Angel Oak/Angel Oak Village timeline
1991 – The city of Charleston buys what is now Angel Oak Park, a roughly two-acre property on a dirt road surrounding what’s billed as the oldest living tree east of the Mississippi River.
2000 – Sea Island Comprehensive Health Care, a non-profit provider of services to low-income residents of the sea islands, proposes selling 42 acres of undeveloped land surrounding Angel Oak Park, due to the institution’s financial problems.
2001 – The state names Angel Oak South Carolina’s Millennium Tree. Charleston’s Planning Commission approves rezoning the Sea Island property to allow a grocery story, office buildings and apartments.
2004 – Sea Island seeks bankruptcy protection and continues to pursue land sale. In September, the city announces a plan to acquire 16 acres of the land around Angel Oak Park for $1 million, as part of a $3.5 million purchase of the entire property by Greenville developer Robert S. Small Jr. That deal falls by the wayside, and the land is purchased by a different developer.

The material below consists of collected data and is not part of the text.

-- ==== Sys2Proof/Machine/Launch.lean ====
section
/-!
DEFINITION. Command packets and their checks (R388, R389, R393, R426), the room a chain needs (R55, R149, R150, R334), its placing
(R165, R395), and its start (R145, R151, R152, R174).
-/
namespace Sys2Proof.Machine

/-! ### Packets as numbers -/

/-- The 64-bit word of a packet at a byte offset. -/
def pword (x o : Nat) : DWord := BitVec.ofNat 64 (bitsOf x (8 * o + 63) (8 * o))

/-- Bits h:l of the 64-bit word at an offset. -/
def pbits (x o h l : Nat) : Nat := (pword x o).bits h l

/-- A launch packet (R388). -/
def Packet.ofNat' (x : Nat) : Packet :=
  { entry := pword x 0x00, handler := pword x 0x08,
    chains := pbits x 0x10 63 32, asid := pbits x 0x10 31 16, nrod := pbits x 0x10 15 11 + 1, furl := pbits x 0x10 10 7 + 1,
    poolK := pbits x 0x10 3 0, window := 8 * (pbits x 0x18 60 56 + 1), depth := pbits x 0x18 55 48 + 1, scr := pbits x 0x18 47 40,
    acc := pbits x 0x18 39 33, cor := pbits x 0x18 32 32 = 1, rst := pbits x 0x18 31 31 = 1,
    roles := (List.range 32).map (fun k => BitVec.ofNat 4 (bitsOf x (8 * 0x20 + 4 * k + 3) (8 * 0x20 + 4 * k))),
    spBase := pword x 0x30, spCap := pbits x 0x38 63 32, spStr := pbits x 0x38 31 0,
    args := (List.range 8).map (fun k => pword x (0x40 + 8 * k)),
    ctr := (List.range 4).map (fun i => (pword x (0x80 + 16 * i), pword x (0x88 + 16 * i))),
    rd := (List.range 4).map (fun i => (pword x (0xC0 + 16 * i), pword x (0xC8 + 16 * i))),
    wr := (List.range 4).map (fun i => (pword x (0x100 + 16 * i), pword x (0x108 + 16 * i))),
    cbar := (List.range 16).map (fun b => BitVec.ofNat 32 (bitsOf x (8 * (0x140 + 4 * b) + 31) (8 * (0x140 + 4 * b)))),
    fbar := (List.range 4).map (fun b => (BitVec.ofNat 16 (pbits x (0x180 + 8 * b) 47 32), BitVec.ofNat 32 (pbits x (0x180 + 8 * b) 31 0))),
    lbar := [BitVec.ofNat 32 (pbits x 0x1A0 31 0), BitVec.ofNat 32 (pbits x 0x1A0 63 32)],
    ids := pword x 0x1A8, ldone := pword x 0x1B0, gdone := pword x 0x1B8, pdone := pword x 0x1C0, jdone := pword x 0x1C8,
    svBase := pword x 0x1D0, svSlots := pbits x 0x1D8 63 32, svStr := pbits x 0x1D8 31 0 }

/-- A DMA packet (R426). -/
def DmaPkt.ofNat' (x : Nat) : DmaPkt :=
  { src := pword x 0, dst := pword x 8, len := pbits x 0x10 39 0, op := pbits x 0x18 63 56, qp := pbits x 0x18 55 32,
    arg := BitVec.ofNat 32 (pbits x 0x18 31 0), done := pword x 0x20, ids := pword x 0x28, rst := pbits x 0x30 0 0 = 1 }

/-- A neighbour packet (R393). -/
def NbPkt.ofNat' (x : Nat) : NbPkt := { desc := pword x 0, die := pbits x 8 2 0, done := pword x 0x10, ids := pword x 0x18 }

/-! ### Identities and completion counters (R388, R390) -/

def Cmd.ids (c : Cmd) : DWord :=
  match c.kind with
  | .launch p => p.ids
  | .dma p => p.ids
  | .neighbour p => p.ids
  | .none => 0

/-- The command belongs to levels at all: one refused for reason 6 or 7 does not (R389). -/
def Cmd.known (c : Cmd) : Bool := match c.kind with | .none => false | _ => true

def idsAt (ids : DWord) : Level → Nat
  | .launch => 0
  | .graph => ids.bits 31 16
  | .phase => ids.bits 47 32
  | .job => ids.bits 63 48

/-- END bit of a level. -/
def endsLevel (ids : DWord) : Level → Bool
  | .launch => true
  | .graph => ids.getLsbD 0
  | .phase => ids.getLsbD 1
  | .job => ids.getLsbD 2

/-- The completion counter of a level that a command names. A DMA or neighbour packet has one, its own. -/
def Cmd.counter (c : Cmd) (l : Level) : DWord :=
  match c.kind, l with
  | .launch p, .launch => p.ldone
  | .launch p, .graph => p.gdone
  | .launch p, .phase => p.pdone
  | .launch p, .job => p.jdone
  | .dma p, .launch => p.done
  | .neighbour p, .launch => p.done
  | _, _ => 0

/-- Drop a counter that fails the checks of reason 3. -/
def CmdKind.dropCounter (k : CmdKind) (l : Level) : CmdKind :=
  match k, l with
  | .launch p, .launch => .launch { p with ldone := 0 }
  | .launch p, .graph => .launch { p with gdone := 0 }
  | .launch p, .phase => .launch { p with pdone := 0 }
  | .launch p, .job => .launch { p with jdone := 0 }
  | .dma p, _ => .dma { p with done := 0 }
  | .neighbour p, _ => .neighbour { p with done := 0 }
  | k, _ => k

2005 – With the sale of the Sea Island land pending, and the non-profit’s bankruptcy reorganization hanging in the balance, Charleston insists on greater protection for the Angel Oak than proposed by the buyers. The city threatens buy all of the land if the potential developers don’t agree to concessions. After several days of contentious public hearings, an agreement is reached calling for a 150-foot buffer around Angel Oak Park, a 75-foot natural buffer along unpaved Angel Oak Road, an extra level of city review as the development proceeds, a 7-acre conservation zone around the park, and the hiring of a hydrologist and a tree expert. The development plan would include a large grocery store, shops and 285 housing units.
2008 – Developers of what’s become known as “Angel Oak Village” return to the city with revised plans that eliminate the big-box grocery store and increase the number of housing units to 600. The Planning Commission endorses the new plan and City Council approves it, over the course of three public meetings in May and July. In late July, Samantha Siegel launches an online petition drive opposing the development.
A Johns Island woman has launched a petition drive opposing plans to build businesses and 600 homes on 42 acres next to Charleston's Angel Oak Park.
Plans to develop the land have been under discussion for at least eight years, and the current plan received city approval last month.
Using Internet resources like a petition-posting site and a "save the Angel Oak" page on the social networking site Facebook, Samantha Siegel has quickly gathered 1,400 signatures for her petition opposing the plan, many of them from out of state and quite a few from other nations.
Charleston city officials and the developer say a great deal of care has been taken to protect the Angel Oak tree and its surroundings, and the development mirrors the city's long-established planning goals for Johns Island, which call for village-like developments at several major intersections.
Plans for Angel Oak Village approved by City Council call for a densely built collection of shops, offices and multi-family homes at Maybank Highway and Bohicket Road.
Wednesday evening, the city's Zoning Board of Appeals was scheduled to hear a request from the developer, Angel Oak Village LLC, to cut down 34 grand trees on the property. The developer withdrew the request temporarily, however, because of the opposition created largely by the petition drive.